What role does China play in achieving the idea of “Global Britain”?
Despite recent geopolitical trends, we find ourselves in an increasingly interconnected world. China is and will remain a critical function of this global community. Maintaining a pragmatic and constructive relationship with China is likely to be one of the most important challenges of the Global Britain vision and one that should in no way be underestimated.
Equally, China’s investment in science and technology and digital innovation means that it will play an important role in helping to shape many of the solutions to key global challenges. Much of China's progress over the last few decades has been shaped by an ability to look at international best practice and say, “these are the things that we think will work, so we're going to take those concepts but apply them in a way that is suited to the local environment.”
At the moment, I don't feel that here in the UK or elsewhere in the West, we look at China in the same way. But there are plenty of examples, particularly in digital infrastructure and also physical infrastructure, where we can take a serious look at what China has done and ask how we can extract learning from their experience and adapt that in a way that it could work in this part of the world.
There is no question that at the heart of a credible Global Britain vision has to be a comprehensive strategy of engagement with the world’s key growth market and one that accounts for a fifth of the world’s population. We are already incredibly fortunate to have institutions that play a critically important role in helping to educate and shape the views of much of its future leadership. Educational collaboration must remain a critical cornerstone of the relationship.
Right now in China there is a serious overhaul taking place to improve the level of its vocational education. We're going through a similar sort of process to ensure that skills are adapted to the industries of the future. Certainly, if you look at the UK’s green economy, be that electric vehicles or renewable energy, there is huge demand for the skills needed to support the growth of these industries over the coming decades.
Historically, Russell Group institutions have done incredibly well in terms of recruitment and R&D partnerships with China. But reform of vocational education training could present opportunities for smaller universities that in the past may not have had such success in attracting Chinese students and investment. There are also really interesting opportunities beyond universities, for technical colleges, for example, to create apprenticeships in partnership with institutions in China and transfer skills to develop green industries in the UK.
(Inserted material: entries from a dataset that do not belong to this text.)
theorem exec_cutArm_ready {s : State} {p : Packet} (h : s.dev.Ready p 0x110 3 false) :
    exec (.cutArm p) s = replied s p 0x110
      ((s.dev.taken p 0x110).cutArm (p.arg 0) (pair64 (p.arg 1) (p.arg 2))).1
      ((s.dev.taken p 0x110).cutArm (p.arg 0) (pair64 (p.arg 1) (p.arg 2))).2 := by
  show execCutArm p s = _
  exact ok_runPacket_short_of_ready h rfl

theorem exec_cutRelease_ready {s : State} {p : Packet} (h : s.dev.Ready p 0x111 1 false) :
    exec (.cutRelease p) s =
      replied s p 0x111 ((s.dev.taken p 0x111).cutRelease (p.arg 0)).1 ((s.dev.taken p 0x111).cutRelease (p.arg 0)).2 := by
  show execCutRelease p s = _
  exact ok_runPacket_short_of_ready h rfl

theorem exec_cutStatus_ready {s : State} {p : Packet} (h : s.dev.Ready p 0x112 0 false) :
    exec (.cutStatus p) s = replied s p 0x112 (s.dev.taken p 0x112)
      (.ok [s.dev.cutStatWord, s.dev.r Reg.IMG_CUT_ID, loW (s.dev.r Reg.IMG_CUT_EPOCH), hiW (s.dev.r Reg.IMG_CUT_EPOCH)]) := by
  show execCutStatus p s = _
  exact ok_runPacket_short_of_ready h (by simp)

/-- Settles O13: each command answers by its own law, read on the device without the packet's words. -/
theorem imageCommands : Obligations.ImageCommands := by
  unfold Obligations.ImageCommands
  intro s p
  refine ⟨exec_epochInfo_ready, exec_imgHold_ready, exec_imgRelease_ready, exec_imgRead_ready, exec_imgReadRec_ready,
    fun h => ?_, fun h => ?_, exec_cutStatus_ready, exec_epochSetMargin_ready⟩
  · dsimp only
    rw [exec_cutArm_ready h]
    by_cases hst : s.dev.r Reg.IMG_CUT_STAT_STATE = 0
    · rw [Dev.cutArm_of_idle (by rw [Dev.taken_r, hst]), Dev.taken_r, Dev.taken_r, if_pos hst]
      split <;> rfl
    · rw [Dev.cutArm_of_armed (by rwa [Dev.taken_r]), Dev.taken_r, Dev.taken_r, if_neg hst]
      split <;> rfl
  · rw [exec_cutRelease_ready h]
    unfold Dev.cutRelease
    rw [Dev.taken_r, Dev.taken_r]
    split
    · rfl
    · split <;> rfl

/-! ### Holders of the front (R41, R43, R46) -/

/-- A path that reaches the device makes an access that needs no rights and that every grade has. -/
theorem Dev.access_plain {d : Dev} {path : Path} (h : d.pathOpen path = true) (f : Dev → Dev) :
    d.access path false true f = f d := by
  simp [Dev.access, h]

theorem exec_hostHoldSet_open {s : State} {path : Path} (h : s.dev.pathOpen path = true) :
    exec (.hostHoldSet path) s = onward s (s.dev.setHold path true) := by
  show execHostHoldSet path s = _
  rw [execHostHoldSet, ok_eq, Dev.access_plain h]
  rfl

theorem exec_hostHoldClear_open {s : State} {path : Path} (h : s.dev.pathOpen path = true) :
    exec (.hostHoldClear path) s = onward s (s.dev.setHold path false) := by
  show execHostHoldClear path s = _
  rw [execHostHoldClear, ok_eq, Dev.access_plain h]
  rfl

theorem Dev.holdExpire_pf1 (d : Dev) :
    d.holdExpire true =
      if d.ep.pf1Hold = true ∧ d.r Reg.IMG_CFG_HOLD_MAX ≤ d.ep.pf1Age + 1 then
        { d with ep := { d.ep with pf1Hold := false, pf1Age := 0, pf1Expired := true } } else d := by
  simp [Dev.holdExpire]

theorem Dev.holdExpire_pf0 (d : Dev) :
    d.holdExpire false =
      if d.ep.pf0Hold = true ∧ d.r Reg.IMG_CFG_HOLD_MAX ≤ d.ep.pf0Age + 1 then
        { d with ep := { d.ep with pf0Hold := false, pf0Age := 0, pf0Expired := true } } else d := by
  simp [Dev.holdExpire]

/-- Settles O14: a path that is open acts on the holder of its function; the other events are their operations. -/
theorem frontHolders : Obligations.FrontHolders := by
  unfold Obligations.FrontHolders
  intro s
  refine ⟨fun h => ⟨?_, ?_⟩, fun h => ⟨?_, ?_⟩, ?_, ?_, rfl, rfl, rfl⟩
  · rw [exec_hostHoldSet_open h]
    rfl
  · rw [exec_hostHoldClear_open h]
    rfl
  · rw [exec_hostHoldSet_open h]
    rfl
  · rw [exec_hostHoldClear_open h]
    rfl
  · exact congrArg (onward s) s.dev.holdExpire_pf1
  · exact congrArg (onward s) s.dev.holdExpire_pf0

/-! ### The commit point (R21) and the deadline (R22) -/

/-- The boundary that ends the present epoch is that of the next epoch. -/
theorem Dev.boundaryNs_add_te (d : Dev) : d.boundaryNs + d.te = d.r Reg.EPK_ORIGIN + (d.r Reg.EPK_NOW + 1) * d.te := by
  rw [Dev.boundaryNs, Nat.succ_mul, Nat.add_assoc]

/-- A commit point before lock, before LOCK_WAIT or after a failed boot changes nothing. -/
theorem Dev.commitPoint_of_not_up {d : Dev}
    (h : d.locked = false ∨ d.r Reg.GLB_BOOT_STAGE < 9 ∨ d.r Reg.GLB_BOOT_FAIL_STAGE ≠ 0) (g : Grade) :
    d.commitPoint g = d := by
  unfold Dev.commitPoint
  rw [if_pos (by simpa using h)]

section Up
variable {d : Dev} (hl : d.locked = true) (hb : 9 ≤ d.r Reg.GLB_BOOT_STAGE) (hf : d.r Reg.GLB_BOOT_FAIL_STAGE = 0)
include hl hb hf

/-- With no epoch placed, the commit point only places the first one. -/
theorem Dev.commitPoint_of_unplaced (hp : d.ep.placed = false) (g : Grade) :
    d.commitPoint g =
      (d.reach (d.countAt (d.r Reg.EPK_ORIGIN + d.firstEpoch * d.te))).boundary g d.firstEpoch false := by
  unfold Dev.commitPoint
  rw [if_neg (by simp [hl, hb, hf]), if_pos (by simp [hp])]

/-- With an epoch placed, the commit point ends it, with or without a commit, and begins the next. -/
theorem Dev.commitPoint_of_placed (hp : d.ep.placed = true) (g : Grade) :
    let e := d.reach (d.countAt (d.r Reg.EPK_ORIGIN + (d.r Reg.EPK_NOW + 1) * d.te))
    d.commitPoint g =
      if e.commits then (e.commitEpoch g (d.r Reg.EPK_NOW)).boundary g (d.r Reg.EPK_NOW + 1) true
      else (e.skipEpoch (d.r Reg.EPK_NOW)).boundary g (d.r Reg.EPK_NOW + 1) false := by
  unfold Dev.commitPoint
  rw [if_neg (by simp [hl, hb, hf]), if_neg (by simp [hp]), Dev.boundaryNs_add_te]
The idea of Global Britain has to be about attracting top global talent, including from key markets like China. Universities have a responsibility to ensure that the benefits of attracting talent and skills are spread widely across the UK economy through funded research projects that are plugged into specific sectors and industries.
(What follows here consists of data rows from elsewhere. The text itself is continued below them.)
-- ==== Sys2Proof/Machine/Wire.lean ====
section
/-! DEFINITION. The fourteen wire frames (30_encoding.md R80 to R88).  The meaning of a frame is the micro-operation WR
that sends it: one BusWrite of exactly its bytes to ADDR, CTS_SEEN cleared, BUS_ERROR where the bus fails (20_memory.md
R55, 43_control_requests.md R196; log entry 5). -/

namespace Sys2Proof.Machine

/-- WIRE_POWER_UP (R86). -/
def execWirePowerUp (xoscen : Bool) (func : Mode) (opmode : Byte) (s : State) (p : Params := Params.spec) : Outcome :=
  .next (wr ((Instr.wirePowerUp xoscen func opmode).frameBytes p) s)

/-- WIRE_GET_REV (R109). -/
def execWireGetRev (s : State) (p : Params := Params.spec) : Outcome :=
  .next (wr (Instr.wireGetRev.frameBytes p) s)

/-- WIRE_POWER_DOWN (R101). -/
def execWirePowerDown (s : State) (p : Params := Params.spec) : Outcome :=
  .next (wr (Instr.wirePowerDown.frameBytes p) s)

/-- WIRE_SET_PROPERTY (R102). -/
def execWireSetProperty (id value : Half) (s : State) (p : Params := Params.spec) : Outcome :=
  .next (wr ((Instr.wireSetProperty id value).frameBytes p) s)

/-- WIRE_GET_PROPERTY (R103). -/
def execWireGetProperty (id : Half) (s : State) (p : Params := Params.spec) : Outcome :=
  .next (wr ((Instr.wireGetProperty id).frameBytes p) s)

/-- WIRE_GET_INT_STATUS (R106). -/
def execWireGetIntStatus (s : State) (p : Params := Params.spec) : Outcome :=
  .next (wr (Instr.wireGetIntStatus.frameBytes p) s)

/-- WIRE_FM_TUNE_FREQ (R104). -/
def execWireFmTuneFreq (freq : Half) (s : State) (p : Params := Params.spec) : Outcome :=
  .next (wr ((Instr.wireFmTuneFreq freq).frameBytes p) s)

/-- WIRE_FM_SEEK_START (R105). -/
def execWireFmSeekStart (up wrap : Bool) (s : State) (p : Params := Params.spec) : Outcome :=
  .next (wr ((Instr.wireFmSeekStart up wrap).frameBytes p) s)

/-- WIRE_FM_TUNE_STATUS (R107). -/
def execWireFmTuneStatus (cancel intack : Bool) (s : State) (p : Params := Params.spec) : Outcome :=
  .next (wr ((Instr.wireFmTuneStatus cancel intack).frameBytes p) s)

/-- WIRE_FM_RSQ_STATUS (R108). -/
def execWireFmRsqStatus (intack : Bool) (s : State) (p : Params := Params.spec) : Outcome :=
  .next (wr ((Instr.wireFmRsqStatus intack).frameBytes p) s)

/-- WIRE_AM_TUNE_FREQ (R104). -/
def execWireAmTuneFreq (freq : Half) (s : State) (p : Params := Params.spec) : Outcome :=
  .next (wr ((Instr.wireAmTuneFreq freq).frameBytes p) s)

/-- WIRE_AM_SEEK_START (R105). -/
def execWireAmSeekStart (up wrap : Bool) (s : State) (p : Params := Params.spec) : Outcome :=
  .next (wr ((Instr.wireAmSeekStart up wrap).frameBytes p) s)

/-- WIRE_AM_TUNE_STATUS (R107). -/
def execWireAmTuneStatus (cancel intack : Bool) (s : State) (p : Params := Params.spec) : Outcome :=
  .next (wr ((Instr.wireAmTuneStatus cancel intack).frameBytes p) s)

/-- WIRE_AM_RSQ_STATUS (R108). -/
def execWireAmRsqStatus (intack : Bool) (s : State) (p : Params := Params.spec) : Outcome :=
  .next (wr ((Instr.wireAmRsqStatus intack).frameBytes p) s)

end Sys2Proof.Machine
end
Why has Manchester and the North West seen such success in its engagement with China?
I think Manchester has a pretty unique set of credentials. Sports, culture and education have provided a massive boost to the region in terms of its profile and brand recognition. But the city is also small enough to get things done very quickly – to bring key partners together to collaborate and work strategically, be they the airport, local government, university partners, major developers or the local football clubs. The reason MCF has been successful is because you've had buy-in from these key partners who recognize that this sort of initiative is generationally important. This means ensuring that we've got the right tools to be able to navigate and support a constructive relationship with the world's most important growth economy.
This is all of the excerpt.